/-- Does an open message still read or place bytes of a segment (R240)? -/
def OpenMsg.holdsSeg (m : OpenMsg) (idx seg : Nat) : Bool :=
  let within := fun (first n : Nat) => 0 < n && first / segBytes ≤ seg && seg ≤ (first + n - 1) / segBytes
  m.via.isNone && m.verdict.isNone && m.idx == idx && match m.kind with
  | .read | .tread => within (m.off + m.rcvd) (m.len - m.rcvd)
  | .send | .write | .writeImm | .dwrite => !(m.ended && m.jobs.isEmpty) && within m.off (if m.ended then m.len else max m.len m.bufLen)
  | .cswap | .fadd | .cas16 => !m.jobs.isEmpty && within m.off 16
  | _ => false

/-- Is a reference held on a segment: by an access that is issued or admitted, or by a READ_REQ of the twin or to it (R240)? -/
def State.referenced (s : State) (idx seg : Nat) : Bool :=
  let at_ := (s.desc idx).base + seg * segBytes
  s.xpt.rq0.any (fun j => j.idx == idx && j.off / segBytes == seg) ||
  s.xpt.rq1.any (fun r => r.idx == idx && r.off / segBytes ≤ seg && seg ≤ (r.off + r.len - 1) / segBytes) ||
  s.xpt.qps.any (fun q => q.2.msgs.any fun m => m.holdsSeg idx seg) ||
  s.mir.waitReads.any (fun r =>
    let b := r.2.2.1
    b.index.toNat == idx && b.offset.toNat < at_ + segBytes && at_ < b.offset.toNat + b.length.toNat) ||
  s.tmv.reads.any (fun r => r.idx == idx && r.seg == seg)

/-- A RESIDENT, CLEAN, unreferenced frame. -/
def State.evictable (s : State) (n : Nat) (f : Frame) : Bool :=
  (s.entry f.idx f.seg).mstate = .resident && s.segState (s.frameLsn n) = .clean && !s.referenced f.idx f.seg

/-- Free a frame. -/
def State.freeFrame (s : State) (n : Nat) : State :=
  (s.modTmv fun t => { t with frames := t.frames.del n }).setSegState (s.frameLsn n) .clean

/-- Unmapping begins: RESIDENT to EVICTING. -/
def State.beginEvict (s : State) (f : Frame) : State := s.modEntry f.idx f.seg fun e => { e with mstate := .evicting }

/-- The unmapping write completes: the entry is ABSENT, the frame is free. -/
def State.endEvict (s : State) (idx seg : Nat) : State :=
  let e := s.entry idx seg
  match s.frameOfLsn e.frame with
  | some n => ((s.setEntry idx seg { e with mstate := .absent, frame := 0 }).freeFrame n).bump P.evictions
  | none => s.setEntry idx seg { e with mstate := .absent, frame := 0 }

/-- One turn of the clock over shared frames (R242): the victim, and the frames passed whose reference bit is cleared. -/
def clockVictim (ok : Nat → Frame → Bool) : Tbl Frame → List Nat → Option Nat × List Nat
  | [], cleared => (none, cleared)
  | (n, f) :: t, cleared =>
    if f.ref ∧ !cleared.contains n then clockVictim ok t (n :: cleared)
    else if ok n f then (some n, cleared)
    else clockVictim ok t cleared
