-- ==== Sys2Proof/Machine/PipeOps.lean ====
section
/-!
DEFINITION. From admission to answer: the issue of placements and reads in order, their completion, and the answers in PSN order
(R111, R133–R154, R198).
-/

namespace Sys2Proof.Machine

/-! ### Messages of a queue pair -/

def State.modMsg (s : State) (qpn id : Nat) (f : OpenMsg → OpenMsg) : State :=
  s.modQp qpn fun q => { q with msgs := q.msgs.map fun m => if m.id = id then f m else m }

def Qp.msg (q : Qp) (id : Nat) : Option OpenMsg := q.msgs.find? (·.id == id)

/-- Fix the answer of a message: what it has not issued is dropped. -/
def State.verdict (s : State) (qpn id : Nat) (v : Verdict) : State :=
  s.modMsg qpn id fun m => if m.verdict.isSome then m else { m with verdict := some v, jobs := [] }

/-- Is this an extension operation, answered with GX_RESPONSE? -/
def MsgKind.ext : MsgKind → Bool
  | .dwrite | .flush | .cas16 | .awg | .tread => true
  | _ => false

def MsgKind.isRead : MsgKind → Bool
  | .read | .tread => true
  | _ => false

def MsgKind.isAtomic : MsgKind → Bool
  | .cswap | .fadd | .cas16 => true
  | _ => false

/-- A message that places data (R166, R137). -/
def MsgKind.writes : MsgKind → Bool
  | .send | .write | .writeImm | .dwrite | .awg | .cswap | .fadd | .cas16 => true
  | _ => false

/-- Refuse with a status for an extension operation, with NAK 0x63 for a standard one (R137, R154, R253). -/
def OpenMsg.refusal (m : OpenMsg) (status result : Nat) : Verdict :=
  if m.kind.ext then .gx status 0 result else .nak 0x63

/-- Report an access violation at the device end (R81, R123); at an owner only counters and event (R124). -/
def State.reportViolation (s : State) (qpn : Nat) (m : OpenMsg) (kind : Nat) : State :=
  let s := s.countViolation m.ak kind
  let s := s.event 0x2040 0 [m.gga, place 32 m.ak + kind, qpn, m.pd.toNat]
  if m.forwarded then s
  else
    let s := s.modQp qpn fun q => { q with cnt := { q.cnt with violations := q.cnt.violations + 1 } }
    let q := s.qp qpn
    if q.ctx.cqBound then
      s.cqNotice q.ctx.cq.toNat
        { tag := m.tag, gga := m.gga, imm := m.ak, byteCount := m.len, psn := m.firstPsn, status := 0x01
          opcode := m.opcode, vkind := kind, qpn := qpn }
    else s

/-! ### Levels of durability (Table 5.8, R134, R144) -/

/-- Has the twin acknowledged every frame of a message, where the group still has a twin? -/
def State.covered (s : State) (g seq : Nat) (mirrored : Bool) : Bool :=
  !s.twinActive g || !mirrored || seq ≤ (s.grp g).acked

/-- Level that data of a message has reached. While the group is ACTIVE with its twin STANDBY, what was placed there without a frame
stands at the twin too: it changed nothing, or a resync has carried it (R231). -/
def State.levelOf (s : State) (g cls seq : Nat) (mirrored : Bool) : Nat :=
  if cls = clsScratch then 0
  else if s.twinActive g && (!mirrored || seq ≤ (s.grp g).acked) then 2
  else 1

def State.isSolo (s : State) (g : Nat) : Bool := g != 255 && (s.grp g).role = .solo

/-- Has a covered message reached the highest level it can (R144)? -/
def State.coverSettled (s : State) (c : Cover) : Bool :=
  c.fenced || c.via || (!(s.grp c.group).soloPending && s.covered c.group c.lastSeq c.mirrored)

/-- R142 is in force. -/
def State.areaLow (s : State) : Bool := s.flash.saveAreaLow

/-- The durable point of a class and group is local only (R142). -/
def State.localOnly (s : State) (g : Nat) : Bool := g == 255 || s.isSolo g

/-- Status and durability of FLUSH over its covered messages (R144). -/
def State.flushAnswer (s : State) (cs : List Cover) : Nat × Nat :=
  let solo := cs.any fun c => !c.via && s.isSolo c.group
  let status :=
    if cs.any (·.fenced) then 0x49
    else if s.areaLow && cs.any (fun c => !c.via && c.cls != clsScratch && s.localOnly c.group) then 0x42
    else if solo then 0x40
    else 0
  let levels := (cs.filter fun c => c.cls != clsScratch).map fun c =>
    if c.fenced then 0 else if c.via then c.level else s.levelOf c.group c.cls c.lastSeq c.mirrored
  let level := match levels with
    | [] => 0
    | a :: t => t.foldl min a
  (status, if status = 0x49 then 0 else if status = 0x40 then min level 1 else level)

* * * *

» AIM OF THE TASK
Using the records above, write out exactly the lines between the one holding "event (R124). -/" and the one holding "g || !mirrored || seq ≤ (s.grp g).acked", inclusive; leave everything else out.

» SOLUTION TO THIS TASK
/-- Report an access violation at the device end (R81, R123); at an owner only counters and event (R124). -/
def State.reportViolation (s : State) (qpn : Nat) (m : OpenMsg) (kind : Nat) : State :=
  let s := s.countViolation m.ak kind
  let s := s.event 0x2040 0 [m.gga, place 32 m.ak + kind, qpn, m.pd.toNat]
  if m.forwarded then s
  else
    let s := s.modQp qpn fun q => { q with cnt := { q.cnt with violations := q.cnt.violations + 1 } }
    let q := s.qp qpn
    if q.ctx.cqBound then
      s.cqNotice q.ctx.cq.toNat
        { tag := m.tag, gga := m.gga, imm := m.ak, byteCount := m.len, psn := m.firstPsn, status := 0x01
          opcode := m.opcode, vkind := kind, qpn := qpn }
    else s

/-! ### Levels of durability (Table 5.8, R134, R144) -/

/-- Has the twin acknowledged every frame of a message, where the group still has a twin? -/
def State.covered (s : State) (g seq : Nat) (mirrored : Bool) : Bool :=
  !s.twinActive g || !mirrored || seq ≤ (s.grp g).acked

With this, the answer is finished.